> Task details
Lines holding the word "elidend" are the ones to copy from the data below.

[Dataset records]

★ ★ ★ ★

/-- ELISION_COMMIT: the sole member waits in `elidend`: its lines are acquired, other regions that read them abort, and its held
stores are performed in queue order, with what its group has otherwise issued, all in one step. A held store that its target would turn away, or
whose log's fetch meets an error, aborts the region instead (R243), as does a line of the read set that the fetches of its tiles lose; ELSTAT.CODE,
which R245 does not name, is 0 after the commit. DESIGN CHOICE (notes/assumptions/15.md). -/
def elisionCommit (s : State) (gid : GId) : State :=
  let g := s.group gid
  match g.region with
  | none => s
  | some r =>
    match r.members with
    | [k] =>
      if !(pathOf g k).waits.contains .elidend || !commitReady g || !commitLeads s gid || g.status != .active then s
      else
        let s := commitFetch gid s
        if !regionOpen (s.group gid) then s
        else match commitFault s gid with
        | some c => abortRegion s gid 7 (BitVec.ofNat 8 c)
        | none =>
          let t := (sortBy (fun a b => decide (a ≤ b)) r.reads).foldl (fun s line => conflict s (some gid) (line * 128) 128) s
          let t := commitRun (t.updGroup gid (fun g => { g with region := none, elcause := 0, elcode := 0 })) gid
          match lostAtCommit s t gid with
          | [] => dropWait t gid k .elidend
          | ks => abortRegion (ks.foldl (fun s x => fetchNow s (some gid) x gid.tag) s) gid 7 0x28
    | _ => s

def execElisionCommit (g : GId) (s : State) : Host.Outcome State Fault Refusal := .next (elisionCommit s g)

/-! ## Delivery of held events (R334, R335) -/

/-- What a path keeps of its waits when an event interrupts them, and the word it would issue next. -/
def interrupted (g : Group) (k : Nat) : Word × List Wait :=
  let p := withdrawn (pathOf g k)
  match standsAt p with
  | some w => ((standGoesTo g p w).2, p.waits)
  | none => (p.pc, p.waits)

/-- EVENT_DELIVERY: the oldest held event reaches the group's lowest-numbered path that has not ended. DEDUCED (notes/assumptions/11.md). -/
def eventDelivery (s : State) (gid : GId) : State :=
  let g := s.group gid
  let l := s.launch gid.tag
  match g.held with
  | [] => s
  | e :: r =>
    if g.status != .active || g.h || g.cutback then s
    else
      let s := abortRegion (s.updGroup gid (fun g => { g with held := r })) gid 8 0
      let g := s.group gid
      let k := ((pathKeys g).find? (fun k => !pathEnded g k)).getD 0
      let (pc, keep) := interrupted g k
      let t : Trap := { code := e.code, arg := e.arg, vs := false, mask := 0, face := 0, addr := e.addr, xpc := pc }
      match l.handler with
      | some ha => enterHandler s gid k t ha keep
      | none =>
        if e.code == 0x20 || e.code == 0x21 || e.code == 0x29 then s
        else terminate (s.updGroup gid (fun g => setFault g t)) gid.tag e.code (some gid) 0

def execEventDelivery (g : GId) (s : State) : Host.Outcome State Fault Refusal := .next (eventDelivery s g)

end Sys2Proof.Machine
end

★ ★ ★ ★

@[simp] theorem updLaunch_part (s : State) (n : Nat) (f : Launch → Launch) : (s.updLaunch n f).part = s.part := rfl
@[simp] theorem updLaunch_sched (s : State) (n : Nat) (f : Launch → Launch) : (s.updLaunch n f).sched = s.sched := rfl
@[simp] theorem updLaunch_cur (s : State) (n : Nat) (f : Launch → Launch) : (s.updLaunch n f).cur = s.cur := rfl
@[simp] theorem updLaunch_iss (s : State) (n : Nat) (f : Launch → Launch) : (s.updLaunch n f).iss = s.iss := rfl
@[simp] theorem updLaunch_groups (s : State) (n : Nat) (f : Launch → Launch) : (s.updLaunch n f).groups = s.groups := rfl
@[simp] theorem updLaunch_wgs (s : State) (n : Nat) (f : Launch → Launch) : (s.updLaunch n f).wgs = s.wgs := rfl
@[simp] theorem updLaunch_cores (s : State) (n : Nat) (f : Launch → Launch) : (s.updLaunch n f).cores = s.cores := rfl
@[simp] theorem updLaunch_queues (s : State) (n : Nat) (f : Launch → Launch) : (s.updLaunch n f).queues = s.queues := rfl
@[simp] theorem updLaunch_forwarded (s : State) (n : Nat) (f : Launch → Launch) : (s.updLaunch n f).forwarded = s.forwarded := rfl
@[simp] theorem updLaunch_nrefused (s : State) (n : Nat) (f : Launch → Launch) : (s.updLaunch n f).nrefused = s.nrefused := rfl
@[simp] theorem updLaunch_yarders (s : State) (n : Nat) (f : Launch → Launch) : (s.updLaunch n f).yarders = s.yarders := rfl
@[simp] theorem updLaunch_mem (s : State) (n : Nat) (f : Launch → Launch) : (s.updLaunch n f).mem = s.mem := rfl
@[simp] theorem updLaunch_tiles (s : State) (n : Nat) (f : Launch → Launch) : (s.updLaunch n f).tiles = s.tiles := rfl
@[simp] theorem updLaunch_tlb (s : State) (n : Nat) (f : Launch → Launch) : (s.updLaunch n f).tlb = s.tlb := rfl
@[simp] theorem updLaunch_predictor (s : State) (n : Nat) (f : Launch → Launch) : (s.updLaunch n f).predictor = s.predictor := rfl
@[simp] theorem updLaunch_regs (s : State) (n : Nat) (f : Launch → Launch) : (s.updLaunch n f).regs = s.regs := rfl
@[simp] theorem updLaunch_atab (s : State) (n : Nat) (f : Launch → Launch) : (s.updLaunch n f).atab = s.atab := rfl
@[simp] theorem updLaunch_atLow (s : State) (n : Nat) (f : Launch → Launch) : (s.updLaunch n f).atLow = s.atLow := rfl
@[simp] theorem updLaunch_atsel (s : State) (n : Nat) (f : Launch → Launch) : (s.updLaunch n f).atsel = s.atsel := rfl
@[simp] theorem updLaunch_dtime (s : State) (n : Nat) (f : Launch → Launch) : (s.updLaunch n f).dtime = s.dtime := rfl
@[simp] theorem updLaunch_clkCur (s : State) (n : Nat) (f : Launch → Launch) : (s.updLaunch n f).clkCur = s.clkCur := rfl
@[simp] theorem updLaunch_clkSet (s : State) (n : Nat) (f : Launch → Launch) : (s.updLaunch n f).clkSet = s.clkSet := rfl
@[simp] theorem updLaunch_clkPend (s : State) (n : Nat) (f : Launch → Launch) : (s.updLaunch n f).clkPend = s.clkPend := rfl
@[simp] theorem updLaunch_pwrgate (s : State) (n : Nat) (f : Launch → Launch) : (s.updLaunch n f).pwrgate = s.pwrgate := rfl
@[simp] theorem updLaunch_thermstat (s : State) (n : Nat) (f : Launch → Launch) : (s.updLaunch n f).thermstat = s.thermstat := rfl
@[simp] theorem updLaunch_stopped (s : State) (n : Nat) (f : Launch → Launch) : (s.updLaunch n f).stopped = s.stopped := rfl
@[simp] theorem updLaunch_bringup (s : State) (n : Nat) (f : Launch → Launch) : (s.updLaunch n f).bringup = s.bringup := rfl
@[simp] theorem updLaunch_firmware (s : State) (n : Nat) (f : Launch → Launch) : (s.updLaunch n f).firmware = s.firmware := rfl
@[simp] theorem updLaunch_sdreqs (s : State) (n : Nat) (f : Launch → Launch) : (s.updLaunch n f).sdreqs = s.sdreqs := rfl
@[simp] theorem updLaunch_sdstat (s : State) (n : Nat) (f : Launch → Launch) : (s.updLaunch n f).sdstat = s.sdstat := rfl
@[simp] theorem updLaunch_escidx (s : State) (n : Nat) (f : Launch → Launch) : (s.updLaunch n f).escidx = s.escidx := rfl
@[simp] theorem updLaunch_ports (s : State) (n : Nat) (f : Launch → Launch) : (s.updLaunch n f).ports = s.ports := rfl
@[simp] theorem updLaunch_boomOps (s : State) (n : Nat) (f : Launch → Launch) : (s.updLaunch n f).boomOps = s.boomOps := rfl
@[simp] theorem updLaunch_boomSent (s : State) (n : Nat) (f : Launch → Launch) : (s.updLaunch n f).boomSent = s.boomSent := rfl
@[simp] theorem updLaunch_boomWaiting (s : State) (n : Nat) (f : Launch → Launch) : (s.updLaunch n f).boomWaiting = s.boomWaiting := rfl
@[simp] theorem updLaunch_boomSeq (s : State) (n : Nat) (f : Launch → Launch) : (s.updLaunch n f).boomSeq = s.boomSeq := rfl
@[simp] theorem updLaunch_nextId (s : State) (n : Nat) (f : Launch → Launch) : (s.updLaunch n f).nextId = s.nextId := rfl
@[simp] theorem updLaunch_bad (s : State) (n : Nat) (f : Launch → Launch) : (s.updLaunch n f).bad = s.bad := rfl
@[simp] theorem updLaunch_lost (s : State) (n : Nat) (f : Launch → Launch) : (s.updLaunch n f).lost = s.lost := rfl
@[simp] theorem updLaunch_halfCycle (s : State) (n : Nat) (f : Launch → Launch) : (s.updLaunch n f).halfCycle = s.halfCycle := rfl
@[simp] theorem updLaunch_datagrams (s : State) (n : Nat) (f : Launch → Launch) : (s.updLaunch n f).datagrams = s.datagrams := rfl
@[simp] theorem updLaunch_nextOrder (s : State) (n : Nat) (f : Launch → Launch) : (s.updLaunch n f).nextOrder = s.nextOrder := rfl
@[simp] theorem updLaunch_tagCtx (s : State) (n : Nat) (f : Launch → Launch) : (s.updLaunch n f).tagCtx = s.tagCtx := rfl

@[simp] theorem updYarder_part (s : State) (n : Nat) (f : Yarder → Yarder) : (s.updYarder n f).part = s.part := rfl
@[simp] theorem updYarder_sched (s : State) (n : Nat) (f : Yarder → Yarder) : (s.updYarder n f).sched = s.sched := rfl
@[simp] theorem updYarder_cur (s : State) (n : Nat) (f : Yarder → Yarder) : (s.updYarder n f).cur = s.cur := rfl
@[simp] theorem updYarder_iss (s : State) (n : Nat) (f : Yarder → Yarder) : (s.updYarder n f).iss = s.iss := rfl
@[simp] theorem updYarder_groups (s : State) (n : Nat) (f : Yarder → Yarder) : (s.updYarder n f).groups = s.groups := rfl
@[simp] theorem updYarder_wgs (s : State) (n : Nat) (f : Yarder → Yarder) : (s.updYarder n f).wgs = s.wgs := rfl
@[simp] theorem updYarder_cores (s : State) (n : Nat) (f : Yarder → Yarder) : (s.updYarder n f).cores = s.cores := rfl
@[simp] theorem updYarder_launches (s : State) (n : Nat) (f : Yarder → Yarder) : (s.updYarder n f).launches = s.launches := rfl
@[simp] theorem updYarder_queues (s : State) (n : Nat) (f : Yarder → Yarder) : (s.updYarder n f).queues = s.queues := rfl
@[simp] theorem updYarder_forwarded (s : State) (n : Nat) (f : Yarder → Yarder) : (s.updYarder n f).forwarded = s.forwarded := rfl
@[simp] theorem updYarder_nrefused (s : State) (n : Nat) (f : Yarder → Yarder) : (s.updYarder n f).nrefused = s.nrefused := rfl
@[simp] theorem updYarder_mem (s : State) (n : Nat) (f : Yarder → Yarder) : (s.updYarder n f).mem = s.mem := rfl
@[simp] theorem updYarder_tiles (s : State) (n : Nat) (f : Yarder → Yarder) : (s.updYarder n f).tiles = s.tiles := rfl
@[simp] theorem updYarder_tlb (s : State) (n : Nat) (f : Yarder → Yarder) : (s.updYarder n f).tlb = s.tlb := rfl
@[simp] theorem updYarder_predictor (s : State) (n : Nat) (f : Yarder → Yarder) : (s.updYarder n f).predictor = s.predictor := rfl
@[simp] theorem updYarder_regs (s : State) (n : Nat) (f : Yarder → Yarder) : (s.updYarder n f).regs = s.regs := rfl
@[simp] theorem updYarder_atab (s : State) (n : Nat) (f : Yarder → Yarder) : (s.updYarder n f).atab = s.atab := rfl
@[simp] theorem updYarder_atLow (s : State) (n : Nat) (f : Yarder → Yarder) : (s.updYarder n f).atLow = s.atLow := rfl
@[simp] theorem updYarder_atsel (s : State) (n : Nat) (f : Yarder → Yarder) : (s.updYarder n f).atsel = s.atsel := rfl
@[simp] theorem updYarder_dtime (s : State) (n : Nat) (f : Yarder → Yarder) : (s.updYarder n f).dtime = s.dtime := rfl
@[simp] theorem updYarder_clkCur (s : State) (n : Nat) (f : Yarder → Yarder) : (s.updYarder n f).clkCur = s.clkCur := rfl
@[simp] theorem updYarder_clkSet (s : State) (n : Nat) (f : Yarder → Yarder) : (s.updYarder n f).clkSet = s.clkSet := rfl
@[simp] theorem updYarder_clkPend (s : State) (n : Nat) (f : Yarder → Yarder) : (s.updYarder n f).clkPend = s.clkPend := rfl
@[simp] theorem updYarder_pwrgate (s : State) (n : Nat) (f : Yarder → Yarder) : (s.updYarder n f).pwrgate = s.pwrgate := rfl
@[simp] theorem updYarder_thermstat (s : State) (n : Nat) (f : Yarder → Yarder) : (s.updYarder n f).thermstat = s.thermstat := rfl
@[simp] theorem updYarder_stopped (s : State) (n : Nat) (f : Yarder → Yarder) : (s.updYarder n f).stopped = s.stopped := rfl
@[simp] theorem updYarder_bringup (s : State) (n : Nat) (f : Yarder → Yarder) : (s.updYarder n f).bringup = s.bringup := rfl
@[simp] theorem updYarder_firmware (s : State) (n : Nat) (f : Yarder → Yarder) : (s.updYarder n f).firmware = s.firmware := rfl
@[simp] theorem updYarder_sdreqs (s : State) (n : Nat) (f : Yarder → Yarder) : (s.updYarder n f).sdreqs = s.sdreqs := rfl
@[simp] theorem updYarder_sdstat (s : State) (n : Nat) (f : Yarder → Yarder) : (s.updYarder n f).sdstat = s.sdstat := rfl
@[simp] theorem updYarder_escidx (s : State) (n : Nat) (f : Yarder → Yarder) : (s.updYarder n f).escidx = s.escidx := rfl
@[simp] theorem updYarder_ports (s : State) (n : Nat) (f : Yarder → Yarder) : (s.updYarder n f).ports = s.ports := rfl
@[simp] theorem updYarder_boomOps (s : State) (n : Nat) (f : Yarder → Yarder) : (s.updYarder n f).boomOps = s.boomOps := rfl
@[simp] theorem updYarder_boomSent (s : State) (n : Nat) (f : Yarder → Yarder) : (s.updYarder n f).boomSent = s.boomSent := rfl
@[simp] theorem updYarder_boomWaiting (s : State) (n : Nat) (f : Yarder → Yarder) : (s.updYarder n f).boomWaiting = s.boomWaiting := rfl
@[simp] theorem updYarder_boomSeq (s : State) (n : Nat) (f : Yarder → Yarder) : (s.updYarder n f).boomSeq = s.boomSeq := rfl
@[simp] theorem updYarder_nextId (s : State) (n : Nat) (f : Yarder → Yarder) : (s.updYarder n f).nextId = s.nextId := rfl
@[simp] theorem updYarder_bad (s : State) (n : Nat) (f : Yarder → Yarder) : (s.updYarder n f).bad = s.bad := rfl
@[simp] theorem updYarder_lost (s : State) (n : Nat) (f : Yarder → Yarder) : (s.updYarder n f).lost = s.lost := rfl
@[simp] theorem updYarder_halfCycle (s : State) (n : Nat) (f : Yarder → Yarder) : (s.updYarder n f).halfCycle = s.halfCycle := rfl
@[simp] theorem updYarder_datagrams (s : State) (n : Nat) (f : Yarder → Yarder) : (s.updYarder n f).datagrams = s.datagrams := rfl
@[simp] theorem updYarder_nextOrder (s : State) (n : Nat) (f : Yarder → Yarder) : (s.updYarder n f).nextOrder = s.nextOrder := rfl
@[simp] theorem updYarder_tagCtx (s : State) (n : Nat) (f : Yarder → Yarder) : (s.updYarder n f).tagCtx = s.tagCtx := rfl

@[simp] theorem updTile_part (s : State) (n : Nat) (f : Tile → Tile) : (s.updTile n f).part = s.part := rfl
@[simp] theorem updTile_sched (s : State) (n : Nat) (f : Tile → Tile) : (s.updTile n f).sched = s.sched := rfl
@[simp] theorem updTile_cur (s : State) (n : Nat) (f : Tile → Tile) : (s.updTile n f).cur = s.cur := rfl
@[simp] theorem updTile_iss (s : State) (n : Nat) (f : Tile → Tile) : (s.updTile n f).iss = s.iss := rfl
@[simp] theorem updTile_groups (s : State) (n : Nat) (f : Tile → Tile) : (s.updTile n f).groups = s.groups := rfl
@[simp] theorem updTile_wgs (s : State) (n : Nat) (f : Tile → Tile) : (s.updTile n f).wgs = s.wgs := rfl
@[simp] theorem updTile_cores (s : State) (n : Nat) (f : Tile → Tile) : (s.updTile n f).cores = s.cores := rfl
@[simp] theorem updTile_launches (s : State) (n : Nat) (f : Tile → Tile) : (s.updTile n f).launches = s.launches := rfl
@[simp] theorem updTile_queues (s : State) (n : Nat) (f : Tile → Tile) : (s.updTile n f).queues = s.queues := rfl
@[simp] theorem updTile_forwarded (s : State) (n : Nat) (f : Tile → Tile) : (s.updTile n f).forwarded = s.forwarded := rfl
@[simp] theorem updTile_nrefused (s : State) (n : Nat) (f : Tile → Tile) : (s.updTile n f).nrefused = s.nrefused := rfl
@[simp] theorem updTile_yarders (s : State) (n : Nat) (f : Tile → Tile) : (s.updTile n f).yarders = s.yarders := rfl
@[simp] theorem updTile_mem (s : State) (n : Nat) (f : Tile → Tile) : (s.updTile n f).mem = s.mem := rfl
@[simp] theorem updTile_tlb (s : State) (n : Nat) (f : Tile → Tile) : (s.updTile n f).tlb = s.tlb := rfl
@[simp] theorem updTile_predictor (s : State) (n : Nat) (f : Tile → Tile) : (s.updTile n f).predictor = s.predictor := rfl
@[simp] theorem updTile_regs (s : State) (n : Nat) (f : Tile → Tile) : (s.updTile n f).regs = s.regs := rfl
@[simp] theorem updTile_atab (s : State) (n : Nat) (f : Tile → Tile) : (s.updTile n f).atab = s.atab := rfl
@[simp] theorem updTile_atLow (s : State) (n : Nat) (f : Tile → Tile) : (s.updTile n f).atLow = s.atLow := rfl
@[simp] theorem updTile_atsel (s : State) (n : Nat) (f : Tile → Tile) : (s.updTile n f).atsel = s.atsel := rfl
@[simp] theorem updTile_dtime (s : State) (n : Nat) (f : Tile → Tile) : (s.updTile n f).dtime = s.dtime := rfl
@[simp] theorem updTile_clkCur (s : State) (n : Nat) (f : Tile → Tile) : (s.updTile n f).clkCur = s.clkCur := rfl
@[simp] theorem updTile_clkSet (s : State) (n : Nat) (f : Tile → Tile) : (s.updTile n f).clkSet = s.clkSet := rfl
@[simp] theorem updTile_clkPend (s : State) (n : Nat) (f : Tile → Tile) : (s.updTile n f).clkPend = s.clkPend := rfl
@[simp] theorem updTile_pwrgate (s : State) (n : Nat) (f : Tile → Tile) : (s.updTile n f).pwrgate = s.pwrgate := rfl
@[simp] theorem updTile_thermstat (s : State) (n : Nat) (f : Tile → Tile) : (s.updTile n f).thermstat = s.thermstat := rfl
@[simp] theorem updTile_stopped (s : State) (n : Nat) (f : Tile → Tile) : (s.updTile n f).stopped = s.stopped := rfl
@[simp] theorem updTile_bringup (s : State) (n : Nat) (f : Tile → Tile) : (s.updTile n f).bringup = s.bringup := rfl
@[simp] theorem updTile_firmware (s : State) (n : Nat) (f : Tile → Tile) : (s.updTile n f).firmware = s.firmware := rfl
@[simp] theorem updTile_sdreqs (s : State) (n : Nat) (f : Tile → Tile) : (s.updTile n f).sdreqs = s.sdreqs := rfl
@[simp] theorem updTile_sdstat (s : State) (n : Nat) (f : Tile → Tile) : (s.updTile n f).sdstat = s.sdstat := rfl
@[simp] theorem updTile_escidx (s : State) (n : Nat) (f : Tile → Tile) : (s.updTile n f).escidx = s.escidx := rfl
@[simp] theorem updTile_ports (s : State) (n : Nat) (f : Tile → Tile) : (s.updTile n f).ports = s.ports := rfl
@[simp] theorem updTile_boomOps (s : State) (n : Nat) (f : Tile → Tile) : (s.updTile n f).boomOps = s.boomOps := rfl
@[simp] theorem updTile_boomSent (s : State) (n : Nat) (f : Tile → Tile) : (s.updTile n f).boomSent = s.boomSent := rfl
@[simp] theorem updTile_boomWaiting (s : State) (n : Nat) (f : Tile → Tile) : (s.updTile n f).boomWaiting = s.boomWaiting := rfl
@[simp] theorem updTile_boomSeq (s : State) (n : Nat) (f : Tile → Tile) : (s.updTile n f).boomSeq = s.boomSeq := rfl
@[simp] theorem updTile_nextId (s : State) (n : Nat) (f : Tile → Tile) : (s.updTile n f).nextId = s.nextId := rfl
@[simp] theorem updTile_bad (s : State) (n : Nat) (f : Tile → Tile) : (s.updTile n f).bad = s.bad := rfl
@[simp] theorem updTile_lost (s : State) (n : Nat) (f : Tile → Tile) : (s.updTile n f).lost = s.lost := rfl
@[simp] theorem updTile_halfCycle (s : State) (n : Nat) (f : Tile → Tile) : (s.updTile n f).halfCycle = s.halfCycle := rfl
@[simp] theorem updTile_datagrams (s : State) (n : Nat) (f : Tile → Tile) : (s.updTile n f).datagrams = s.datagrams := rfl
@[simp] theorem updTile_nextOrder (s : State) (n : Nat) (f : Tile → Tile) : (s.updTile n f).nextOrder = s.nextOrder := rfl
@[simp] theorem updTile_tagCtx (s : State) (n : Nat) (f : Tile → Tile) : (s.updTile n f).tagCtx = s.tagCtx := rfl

★ ★ ★ ★

> Response to the exercise
/-- ELISION_COMMIT: the sole member waits in `elidend`: its lines are acquired, other regions that read them abort, and its held
      if !(pathOf g k).waits.contains .elidend || !commitReady g || !commitLeads s gid || g.status != .active then s
          | [] => dropWait t gid k .elidend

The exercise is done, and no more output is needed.